WHAT YOU SHOULD DO ▸ Your response should contain each line of the data that includes "plannedPrec".

[Stored data entries]
****************

/-- A reserved encoding in a loop descriptor or a binding in use, or a bound variable without a SHAPES record (Tables 7.5, 7.6). -/
def loopReserved (img l : List Byte) : Bool :=
  let n := leAt l 0 1 % 8
  let nb := leAt l 1 1 % 16
  decide (n = 0) || decide (n = 7) || decide (8 < nb)
    || (List.range n).any (fun (i : Nat) => decide (loopStep l i = 0) || (List.range 6).any (fun (k : Nat) => decide (loopMap l i k % 8 = 6)))
    || (List.range (min nb 8)).any (fun (k : Nat) =>
      let b := loopBind l k
      decide (b.var = 0) || decide (planCount img 0x11 0xFFFF ≤ b.var)
        || (if b.toLoop then decide (n ≤ b.whr) else decide (5 < b.whr) || decide (5 < b.dim)))

/-- A value holds no reserved encoding in the fields of the register at address a. -/
def imageOk (a v : Nat) : Bool := ((regDesc a).map (fun d => d.fields.all (fun f => f.allows (bits v f.lo f.width)))).getD true

/-- The CLAIMS record of a block, and register images in it (Table 7.3). -/
def claimsRec (img : List Byte) (b : Nat) : List Byte := (planRec img 1 b 1024 0).getD []
def clMac (r : List Byte) (m : Nat) : Nat := leAt r (2 * m) 2
def clCirc (r : List Byte) (i w : Nat) : Nat := leAt r (32 + 12 * i + 4 * w) 4
def clAtom (r : List Byte) : Nat := leAt r 224 4
def clRet (r : List Byte) : Nat := leAt r 228 4
def clOut (r : List Byte) (j w : Nat) : Nat := leAt r (232 + 8 * j + 4 * w) 4

/-- A reserved encoding in a CLAIMS record: of a macro's configuration, a valid region, or a valid retained window. -/
def claimsReserved (r : List Byte) : Bool :=
  (List.range 16).any (fun (m : Nat) => !imageOk (macBase 0) (clMac r m))
    || (List.range 16).any (fun (i : Nat) => (clCirc r i 0).testBit 31
      && (!imageOk (blkBase 0 + 0x10104) (clCirc r i 1) || !imageOk (blkBase 0 + 0x1010C) (clCirc r i 2)))
    || ((clRet r).testBit 31 && !imageOk (blkBase 0 + 0x10380) (clRet r))

/-- Check 4: reserved encodings. -/
def check4 (img : List Byte) : List PlanFail :=
  (if planStepSets img = 0 then [(0, 0xFFFF, 0)] else [])
    ++ failBlocks img 3 (fun b i => opReserved (opRec img b i))
    ++ failBlocks img 4 (fun b i => loopReserved img (loopRec img b i))
    ++ failBlocks img 1 (fun b _ => claimsReserved (claimsRec img b))
    ++ failBlocks img 7 (fun b i =>
      let r := (planRec img 7 b 144 i).getD []
      decide (15 < leAt r 0 1) || !imageOk (macBase 0 + 0x180) (leAt r 2 2))
    ++ failBlocks img 6 (fun b _ =>
      let r := (planRec img 6 b 69632 0).getD []
      (List.range 4).any (fun (i : Nat) => !imageOk (blkBase 0 + 0x50008) (leAt r (0x10008 + 0x400 * i) 4)))
    ++ failRecs img 0x11 0xFFFF (fun i =>
      decide (i ≠ 0) && (decide (2 ^ 31 ≤ shapeBound img i) || decide (shapeBound img i < shapeDefault img i)))

/-- (block, context) of every context with operations. -/
def planLists (img : List Byte) : List (Nat × Nat) := (planCtxs img).filter (fun e => decide (0 < (ctxHdr img e.1 e.2).count))

/-- Check 5: the operations of a chain group name one loop descriptor, and no list ends within a group (R210). -/
def check5 (img : List Byte) : List PlanFail :=
  (planLists img).flatMap (fun e =>
    let h := ctxHdr img e.1 e.2
    ((List.range h.count).filter (fun (n : Nat) =>
      let w := ctxOp img e.1 e.2 n
      if n + 1 = h.count then opChain w
      else opChain w && decide (opLoop (ctxOp img e.1 e.2 (n + 1)) ≠ opLoop w))).map (fun n =>
        (3, e.1, h.first + (if n + 1 = h.count then n else n + 1))))

/-! ## Checks 6 to 9 -/

/-- PREC, TWIN_ROLE, TWIN_FIRST and EN of a macro's configuration. -/
def cfgPrec (c : Nat) : Nat := c % 4
def cfgRole (c : Nat) : Nat := bits c 2 2
def cfgFirst (c : Nat) : Nat := bits c 4 4
def cfgEn (c : Nat) : Bool := c.testBit 8

/-- Macros in a forward and a twin set (Table 2.5). -/
def twinSizes (p : Nat) : Nat × Nat := if p = 0 then (4, 4) else if p = 1 then (2, 2) else if p = 2 then (1, 1) else (1, 2)

/-- The macros of a block from number f on hold a set of n macros with a role and partner, of one precision. -/
def setIs (r : List Byte) (f n role partner prec : Nat) : Bool :=
  decide (f + n ≤ 16) && (List.range n).all (fun (i : Nat) =>
    let c := clMac r (f + i)
    decide (cfgRole c = role) && decide (cfgFirst c = partner) && decide (cfgPrec c = prec))

/-- Macro m of a CLAIMS record with a role belongs to twin sets as Table 2.5 gives. -/
def twinOk (r : List Byte) (m : Nat) : Bool :=
  let c := clMac r m
  let p := cfgPrec c
  let (nf, nt) := twinSizes p
  if cfgRole c = 1 then
    let t := cfgFirst c
    let f := cfgFirst (clMac r t)
    setIs r f nf 1 t p && setIs r t nt 2 f p && decide (f ≤ m) && decide (m < f + nf)
  else if cfgRole c = 2 then
    let f := cfgFirst c
    let t := cfgFirst (clMac r f)
    setIs r f nf 1 t p && setIs r t nt 2 f p && decide (t ≤ m) && decide (m < t + nt)
  else true

/-- The precision of an operation: PREC of the lowest macro of its mask (R201). -/
def plannedPrec (img : List Byte) (b w : Nat) : Nat := cfgPrec (clMac (claimsRec img b) ((maskMacros (opMacros w)).headD 0))

/-- Every group of G macros lies wholly inside or outside the mask (R118). -/
def maskGroupsOk (mask g : Nat) : Bool :=
  (List.range 16).all (fun (m : Nat) => decide (mask.testBit m = mask.testBit (m / g * g)))

/-- Transposed kinds; kinds that compute with an input tensor; kinds that store D1. -/
def opTransposed (w : Nat) : Bool := decide (opKind w = 2) || decide (opKind w = 0x11)
def opComputes (w : Nat) : Bool := decide (opKind w = 1) || decide (opKind w = 2) || decide (opKind w = 0x10) || decide (opKind w = 0x11)
def opStores (w : Nat) : Bool := opComputes w || decide (opKind w = 6)

/-- Check 6 for one operation. -/
def cfgBad (img : List Byte) (b w : Nat) : Bool :=
  let r := claimsRec img b
  let ms := maskMacros (opMacros w)
  let p := plannedPrec img b w
  let d0 := descAt img b (opDesc w 0)
  let d1 := descAt img b (opDesc w 1)
  if opIsCopy w || decide (opKind w = 7) then false
  else
    ms.any (fun m => !cfgEn (clMac r m) || decide (cfgPrec (clMac r m) ≠ p))
      || !maskGroupsOk (opMacros w) (opG w)
      || (decide (opKgroup w ≠ 0) && (opTransposed w || decide (2 ≤ p)))
      || (opComputes w && decide (opZp w ≠ 0) && (opTransposed w || decide (2 ≤ p)))
      || (opComputes w && !decide (d0.fmt = 0 ∨ d0.fmt = 1 ∨ d0.fmt = 4 ∨ d0.fmt = 5))
      || (opStores w && !opChain w && decide (d1.fmt = 10)
        && (decide (opPool w ≠ 0) || opStats w || opRowSub w || opRowMul w || opChAffine w || decide (opFunc w ≠ 0)))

****************

RESULT OF THIS TASK ▸
def plannedPrec (img : List Byte) (b w : Nat) : Nat := cfgPrec (clMac (claimsRec img b) ((maskMacros (opMacros w)).headD 0))
  let p := plannedPrec img b w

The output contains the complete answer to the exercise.